section
variable (d : Descriptor) (op : Operand) (p : Address) (s : State)

theorem flagsDescribe_lda : FlagsDescribe (lda d op s).a (lda d op s) := flagsDescribe_complete_setNZ

theorem flagsDescribe_ldx : FlagsDescribe (ldx d op s).x (ldx d op s) := flagsDescribe_complete_setNZ

theorem flagsDescribe_ldy : FlagsDescribe (ldy d op s).y (ldy d op s) := flagsDescribe_complete_setNZ

theorem flagsDescribe_adc : FlagsDescribe (adc d op s).a (adc d op s) := flagsDescribe_complete_setNZ

theorem flagsDescribe_sbc : FlagsDescribe (sbc d op s).a (sbc d op s) := flagsDescribe_complete_setNZ

theorem flagsDescribe_logic (f : Byte → Byte → Byte) : FlagsDescribe (logic f d op s).a (logic f d op s) :=
  flagsDescribe_complete_setNZ

theorem flagsDescribe_pla : FlagsDescribe (pla d s).a (pla d s) := flagsDescribe_complete_setNZ

theorem flagsDescribe_shiftPlace_acc (f : Byte → Byte × Bool) :
    FlagsDescribe (shiftPlace f d .acc s).a (shiftPlace f d .acc s) := flagsDescribe_complete_setNZ

theorem flagsDescribeWritten_shiftPlace (f : Byte → Byte × Bool) :
    FlagsDescribeWritten (shiftPlace f d (.addr p) s) :=
  ⟨p.ea, _, by simp [shiftPlace, storeOperand], flagsDescribe_complete_setNZ⟩

theorem flagsDescribeWritten_changeMemory (f : Byte → Byte) : FlagsDescribeWritten (changeMemory f d (.addr p) s) :=
  ⟨p.ea, _, by simp [changeMemory, storeOperand], flagsDescribe_complete_setNZ⟩

end

theorem flagsDescribeWritten_onPlace {rule : Place → State → State}
    (h : ∀ p s, FlagsDescribeWritten (rule (.addr p) s)) (mode : MemMode) (s : State) :
    FlagsDescribeWritten (onPlace mode rule s) := h _ _

/-- The forms whose result is the byte they write to memory. -/
def leavesResultInMemory (f : Form) : Bool :=
  [Mnemonic.asl, .lsr, .rol, .ror, .inc, .dec].contains f.mnemonic && f.mode != .accumulator

theorem resultByte_of_written {f : Form} {t : State} {addr : Word} {r : Byte} (hf : leavesResultInMemory f = true)
    (ht : t.trace.getLast? = some (.write addr r)) : resultByte f t = some r := by
  obtain ⟨m, mode⟩ := f
  simp only [leavesResultInMemory, Bool.and_eq_true, List.contains_iff_mem, bne_iff_ne] at hf
  obtain ⟨hm, hmode⟩ := hf
  simp only [List.mem_cons, List.not_mem_nil, or_false] at hm
  rcases hm with rfl | rfl | rfl | rfl | rfl | rfl <;> simp [resultByte, hmode, ht]

/-- An instruction that leaves its result in memory, from what the flags describe after it. -/
theorem nz_of_written {i : Instr} {s t : State} (he : exec i s = .next t) (hf : leavesResultInMemory i.form = true)
    (ht : FlagsDescribeWritten t) :
    ∃ t r, exec i s = .next t ∧ resultByte i.form t = some r ∧ FlagsDescribe r t := by
  obtain ⟨addr, r, hlast, hr⟩ := ht
  exact ⟨t, r, he, resultByte_of_written hf hlast, hr⟩

/-- The N/Z invariant, by the rule that gives each instruction its meaning. -/
theorem exec_flagsDescribe_resultByte (i : Instr) (s : State) (hcalls : i.form.mnemonic ∈ callsSetNZ)
    (hstores : i.form.mnemonic ∉ [Mnemonic.cmp, .cpx, .cpy]) :
    ∃ t r, exec i s = .next t ∧ resultByte i.form t = some r ∧ FlagsDescribe r t := by
  match i with
  | .ldaImm _ => exact ⟨_, _, rfl, rfl, flagsDescribe_lda _ _ s⟩
  | .ldaZp _ | .ldaZpX _ | .ldaAbs _ | .ldaAbsX _ | .ldaAbsY _ | .ldaIndX _ | .ldaIndY _ =>
    exact ⟨_, _, rfl, rfl, flagsDescribe_lda _ _ _⟩
  | .ldxImm _ | .ldxZp _ | .ldxZpY _ | .ldxAbs _ | .ldxAbsY _ => exact ⟨_, _, rfl, rfl, flagsDescribe_ldx _ _ _⟩
  | .ldyImm _ | .ldyZp _ | .ldyZpX _ | .ldyAbs _ | .ldyAbsX _ => exact ⟨_, _, rfl, rfl, flagsDescribe_ldy _ _ _⟩
  | .adcImm _ | .adcZp _ | .adcZpX _ | .adcAbs _ | .adcAbsX _ | .adcAbsY _ | .adcIndX _ | .adcIndY _ =>
    exact ⟨_, _, rfl, rfl, flagsDescribe_adc _ _ _⟩
  | .sbcImm _ | .sbcZp _ | .sbcZpX _ | .sbcAbs _ | .sbcAbsX _ | .sbcAbsY _ | .sbcIndX _ | .sbcIndY _ =>
    exact ⟨_, _, rfl, rfl, flagsDescribe_sbc _ _ _⟩
  | .andImm _ | .andZp _ | .andZpX _ | .andAbs _ | .andAbsX _ | .andAbsY _ | .andIndX _ | .andIndY _
  | .oraImm _ | .oraZp _ | .oraZpX _ | .oraAbs _ | .oraAbsX _ | .oraAbsY _ | .oraIndX _ | .oraIndY _
  | .eorImm _ | .eorZp _ | .eorZpX _ | .eorAbs _ | .eorAbsX _ | .eorAbsY _ | .eorIndX _ | .eorIndY _ =>
    exact ⟨_, _, rfl, rfl, flagsDescribe_logic _ _ _ _⟩
  | .pla => exact ⟨_, _, rfl, rfl, flagsDescribe_pla _ s⟩
  | .tax | .tay | .txa | .tya | .tsx | .inx | .iny | .dex | .dey =>
    exact ⟨_, _, rfl, rfl, flagsDescribe_complete_setNZ⟩
  | .aslAcc | .lsrAcc | .rolAcc | .rorAcc => exact ⟨_, _, rfl, rfl, flagsDescribe_shiftPlace_acc _ s _⟩
  | .aslZp _ | .aslZpX _ | .aslAbs _ | .aslAbsX _ | .lsrZp _ | .lsrZpX _ | .lsrAbs _ | .lsrAbsX _ | .rolZp _
  | .rolZpX _ | .rolAbs _ | .rolAbsX _ | .rorZp _ | .rorZpX _ | .rorAbs _ | .rorAbsX _ =>
    exact nz_of_written rfl rfl (flagsDescribeWritten_onPlace (fun p s => flagsDescribeWritten_shiftPlace _ p s _) _ s)
  | .incZp _ | .incZpX _ | .incAbs _ | .incAbsX _ | .decZp _ | .decZpX _ | .decAbs _ | .decAbsX _ =>
    exact nz_of_written rfl rfl (flagsDescribeWritten_onPlace (fun p s => flagsDescribeWritten_changeMemory _ p s _) _ s)
  | .cmpImm _ | .cmpZp _ | .cmpZpX _ | .cmpAbs _ | .cmpAbsX _ | .cmpAbsY _ | .cmpIndX _ | .cmpIndY _
  | .cpxImm _ | .cpxZp _ | .cpxAbs _ | .cpyImm _ | .cpyZp _ | .cpyAbs _ =>
    exact absurd (List.mem_of_elem_eq_true rfl) hstores
  | .staZp _ | .staZpX _ | .staAbs _ | .staAbsX _ | .staAbsY _ | .staIndX _ | .staIndY _ | .stxZp _ | .stxZpY _
  | .stxAbs _ | .styZp _ | .styZpX _ | .styAbs _ | .txs | .bcc _ | .bcs _ | .beq _ | .bne _ | .bmi _ | .bpl _
  | .bvc _ | .bvs _ | .jmpAbs _ | .jmpInd _ | .jsr _ | .rts | .pha | .php | .plp | .clc | .sec | .cli | .sei
  | .cld | .sed | .clv | .bitZp _ | .bitAbs _ | .nop | .brk | .rti =>
    exact absurd (List.elem_eq_true_of_mem hcalls) Bool.false_ne_true

/-- Settles O49: what the flags describe is what the statement says of them. -/
theorem nAndZDescribeTheResultByte : Obligations.NAndZDescribeTheResultByte := exec_flagsDescribe_resultByte

end Sys2Proof.Proofs
end

section
/-! The status byte (10_state.md R27, R28, R30) as the list of its bits. -/

namespace Sys2Proof.Proofs

open Machine

/-- R27's order, from bit 0 up. -/
theorem statusByte_eq_bits (s : State) :
    statusByte s = BitVec.ofBoolListLE [s.c, s.z, s.i, s.d, s.b, true, s.v, s.n] := by
  simp only [statusByte]
  generalize s.c = c, s.z = z, s.i = i, s.d = d, s.b = b, s.v = v, s.n = n
  revert c z i d b v n
  decide

theorem getLsbD_statusByte (s : State) (k : Nat) :
    (statusByte s).getLsbD k = [s.c, s.z, s.i, s.d, s.b, true, s.v, s.n].getD k false := by
  rw [statusByte_eq_bits]
  exact BitVec.getLsbD_ofBoolListLE

theorem setStatus_statusByte (s : State) : setStatus (statusByte s) s = s := by
  simp only [setStatus, getLsbD_statusByte]
  rfl

/-- Bit 5 of the mask is the one that no flag holds. -/
theorem getLsbD_bitFive {k : Nat} (hk : k < 8) : (0x20#8).getLsbD k = decide (k = 5) := by
  interval_cases k <;> rfl

theorem statusByte_setStatus (p : Byte) (s : State) : statusByte (setStatus p s) = p ||| 0x20#8 := by
  refine BitVec.eq_of_getLsbD_eq fun k hk => ?_
  rw [getLsbD_statusByte, BitVec.getLsbD_or, getLsbD_bitFive hk]
  interval_cases k <;> simp

theorem setStatus_xor_bitFive (p : Byte) (s : State) : setStatus (p ^^^ 0x20#8) s = setStatus p s := by
  simp [setStatus]

/-- Settles O42: each flag is read off the list of bits. -/
theorem statusByteHoldsTheSevenFlags : Obligations.StatusByteHoldsTheSevenFlags := by
  refine ⟨fun s => ?_, fun p s => ⟨statusByte_setStatus p s, setStatus_xor_bitFive p s⟩⟩
  have hbit := getLsbD_statusByte s
  exact ⟨hbit 7, hbit 6, hbit 5, hbit 4, hbit 3, hbit 2, hbit 1, hbit 0, setStatus_statusByte s⟩

end Sys2Proof.Proofs
end

section
/-! When a step is enabled (10_state.md R34; log entry 6). -/

namespace Sys2Proof.Proofs

open Machine Laws

/-- A running step is the fault of its fetch or what its meaning answers, and every meaning answers a next state. -/
theorem step_ne_refused_of_running {s : State} (h : s.run = .running) (r : Refusal) : step s ≠ .refused r := by
  rw [step_of_running h]
  cases fetchInstr (beginStep s) with
  | error f => simp
  | ok r =>
    obtain ⟨t, he, -⟩ := exec_accounts r.1 r.2
    simp [he]

/-- Settles O9, by the run status. -/
theorem stepIsEnabledOnlyInRunning : Obligations.StepIsEnabledOnlyInRunning := by
  intro s
  cases hr : s.run with
  | running => simp [step_ne_refused_of_running hr]
  | halted => simp [step, hr]
  | faulted opcode addr => simp [step, hr]

end Sys2Proof.Proofs
end

section
/-! What the port's record of a step says (20_memory.md R48, R51, R56), and the invariant that every step keeps (log entries 1
and 4). -/

namespace Sys2Proof.Proofs

open Machine Laws Safety

/-- A step's record began empty, so all that was appended to it is the record itself. -/
theorem replay_trace_of_accounts_beginStep {n : Nat} {s t : State} (h : Accounts n (beginStep s) t) :
    replay t.trace s.mem = some t.mem ∧ t.trace.length ≤ n := by
  obtain ⟨l, htrace, hlength, hreplay⟩ := h.record
  obtain rfl : t.trace = l := by simpa using htrace
  exact ⟨by simpa using hreplay, hlength⟩

/-- Settles O51: what a step accounts for, seen from the empty record it begins with. -/
theorem stepRecordReplaysTheMemory : Obligations.StepRecordReplaysTheMemory := by
  intro s t h
  obtain ⟨-, hacc, hpos⟩ := step_accounts h
  obtain ⟨hreplay, hle⟩ := replay_trace_of_accounts_beginStep hacc
  exact ⟨hreplay, hacc.history, hle, hpos⟩

/-- The whole past of the machine after a step: the past before it, then the step's own record. -/
theorem replay_past_of_step {mem0 : Memory} {s t : State} (h : step s = .next t)
    (hs : replay (s.history ++ s.trace) mem0 = some s.mem) : replay (t.history ++ t.trace) mem0 = some t.mem := by
  obtain ⟨hreplay, hhistory, -⟩ := stepRecordReplaysTheMemory s t h
  calc replay (t.history ++ t.trace) mem0
      = (replay (s.history ++ s.trace) mem0).bind (replay t.trace) := by rw [hhistory, replay_append]
    _ = replay t.trace s.mem := by rw [hs, Option.bind_some]
    _ = some t.mem := hreplay

/-- Settles O52, by the invariant's three parts: the step's record is replayed over canonical memory, no operation of a step
writes RUN, and the record continues the past. -/
theorem everyStepKeepsTheInvariant : Obligations.EveryStepKeepsTheInvariant := by
  intro mem0 s t hinv h
  obtain ⟨hrunning, hacc, -⟩ := step_accounts h
  exact {
    canonical := wf_replay hinv.canonical (replay_trace_of_accounts_beginStep hacc).1
    running := hacc.run.trans hrunning
    accounted := replay_past_of_step h hinv.accounted }

end Sys2Proof.Proofs
end

section
/-! The decoder and the encoder (30_encoding.md R60 to R68). Both are tied to the opcode map by the two lemmas of Laws/Fetch.lean,
`lookupOpcode_descriptor` and `lookupOpcode_sound`; the map itself is looked at once more, for the cells it leaves empty. -/

namespace Sys2Proof.Proofs

open Laws

/-! ## Decoding what was encoded -/

/-- An entry that makes the instruction decodes its operand bytes to it. -/
theorem decode_of_entryMakes {opcode : Byte} {i : Instr} {e : Entry} (he : lookupOpcode opcode = some e)
    (hmakes : EntryMakes i e) (rest : List Byte) : decode (opcode :: (operandBytes i ++ rest)) = .ok i := by
  cases e with
  | noOperand i' =>
    obtain ⟨rfl, -⟩ := hmakes
    simp [decode, he]
  | byteOperand make =>
    obtain ⟨v, rfl, hbytes⟩ := hmakes
    simp [decode, he, hbytes]
  | wordOperand make =>
    obtain ⟨v, rfl, hbytes⟩ := hmakes
    simp [decode, he, hbytes]

theorem decode_fetchedBytes_append (i : Instr) (rest : List Byte) : decode (fetchedBytes i ++ rest) = .ok i := by
  obtain ⟨e, he, hmakes⟩ := lookupOpcode_descriptor i
  exact decode_of_entryMakes he hmakes rest

/-- The bytes the encoder writes after the fetched ones: BRK's padding byte (R71). -/
def padding (i : Instr) : List Byte := if i.form.mnemonic = .brk then [0x00#8] else []

theorem encode_eq_append_padding (i : Instr) : encode i = fetchedBytes i ++ padding i := by
  unfold encode
  split
  case h_1 h => rw [padding, if_pos h]
  case h_2 h => rw [padding, if_neg h, List.append_nil]

/-- Settles O2: the encoding begins with the fetched bytes, and they decide what is decoded. -/
theorem decodeOfEncodeIsTheInstruction : Obligations.DecodeOfEncodeIsTheInstruction := by
  intro i rest
  rw [encode_eq_append_padding, List.append_assoc]
  exact decode_fetchedBytes_append i _

/-- Settles O1: each of the words is what the core fetches for its instruction. -/
theorem wordsOfTheOpcodeMapDecode : Obligations.WordsOfTheOpcodeMapDecode :=
  have h (i : Instr) : decode (fetchedBytes i) = .ok i := by simpa using decode_fetchedBytes_append i []
  ⟨h .tax, h .aslAcc, h (.ldaImm _), h (.staZp _), h (.adcZpX _), h (.ldxZpY _), h (.incAbs 0x1234#16),
    h (.andAbsX 0x02F0#16), h (.cmpAbsY 0x0201#16), h (.jmpInd 0x02FF#16), h (.eorIndX _), h (.staIndY _), h (.bne _),
    h .pha, h .brk⟩

/-! ## What decodes was encoded -/

/-- Settles O3, by what the entry at the first byte makes of the bytes after it. -/
theorem decodedBytesBeginWithTheEncoding : Obligations.DecodedBytesBeginWithTheEncoding := by
  intro bytes i h
  cases bytes with
  | nil => simp [decode] at h
  | cons opcode rest =>
    cases he : lookupOpcode opcode with
    | none => simp [decode, he] at h
    | some e =>
      have hsound := lookupOpcode_sound he
      match e, rest with
      | .noOperand i', rest =>
        obtain rfl : i' = i := by simpa [decode, he] using h
        exact ⟨rest, congrArg (· ++ rest) hsound.symm⟩
      | .byteOperand make, b0 :: rest =>
        obtain rfl : make b0 = i := by simpa [decode, he] using h
        exact ⟨rest, by simp [hsound b0]⟩
      | .wordOperand make, b0 :: b1 :: rest =>
        obtain rfl : make (mkWord b1 b0) = i := by simpa [decode, he] using h
        exact ⟨rest, by simp [hsound (mkWord b1 b0)]⟩
      | .byteOperand _, [] | .wordOperand _, [] | .wordOperand _, [_] => simp [decode, he] at h

/-! ## The undefined bytes -/

/-- R68's list is what R65's map leaves empty, in rising order. -/
theorem undefinedOpcodes_eq_filter :
    undefinedOpcodes = (List.range 256).filter fun n => (lookupOpcode (BitVec.ofNat 8 n)).isNone := by
  decide

theorem lookupOpcode_eq_none_iff {opcode : Byte} : lookupOpcode opcode = none ↔ opcode.toNat ∈ undefinedOpcodes := by
  simp [undefinedOpcodes_eq_filter, opcode.isLt]

/-- The decoder names an undefined byte exactly when the map has no entry for it. -/
theorem decode_eq_undefinedOpcode_iff {opcode : Byte} {rest : List Byte} :
    decode (opcode :: rest) = .error (.undefinedOpcode opcode) ↔ lookupOpcode opcode = none := by
  cases he : lookupOpcode opcode with
  | none => simp [decode, he]
  | some e =>
    match e, rest with
    | .noOperand _, _ | .byteOperand _, _ :: _ | .wordOperand _, _ :: _ :: _ | .byteOperand _, []
    | .wordOperand _, [] | .wordOperand _, [_] => simp [decode, he]

/-- Settles O4: the decoder refuses what the map leaves empty, and that is R68's list. -/
theorem decoderRefusesExactlyTheUndefinedOpcodes : Obligations.DecoderRefusesExactlyTheUndefinedOpcodes :=
  ⟨rfl, fun _ _ => decode_eq_undefinedOpcode_iff.trans lookupOpcode_eq_none_iff⟩

/-! ## Lengths -/

theorem length_operandBytes (i : Instr) : (operandBytes i).length = i.form.mode.operandBytes := by
  cases i <;> rfl

theorem length_fetchedBytes (i : Instr) : (fetchedBytes i).length = 1 + i.form.mode.operandBytes := by
  rw [fetchedBytes, List.length_cons, length_operandBytes, Nat.add_comm]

Aim of the task: Go through the lines above. Select every one that has the string "Settles".

The completed task:
/-- Settles O49: what the flags describe is what the statement says of them. -/
/-- Settles O42: each flag is read off the list of bits. -/
/-- Settles O9, by the run status. -/
/-- Settles O51: what a step accounts for, seen from the empty record it begins with. -/
/-- Settles O52, by the invariant's three parts: the step's record is replayed over canonical memory, no operation of a step
/-- Settles O2: the encoding begins with the fetched bytes, and they decide what is decoded. -/
/-- Settles O1: each of the words is what the core fetches for its instruction. -/
/-- Settles O3, by what the entry at the first byte makes of the bytes after it. -/
/-- Settles O4: the decoder refuses what the map leaves empty, and that is R68's list. -/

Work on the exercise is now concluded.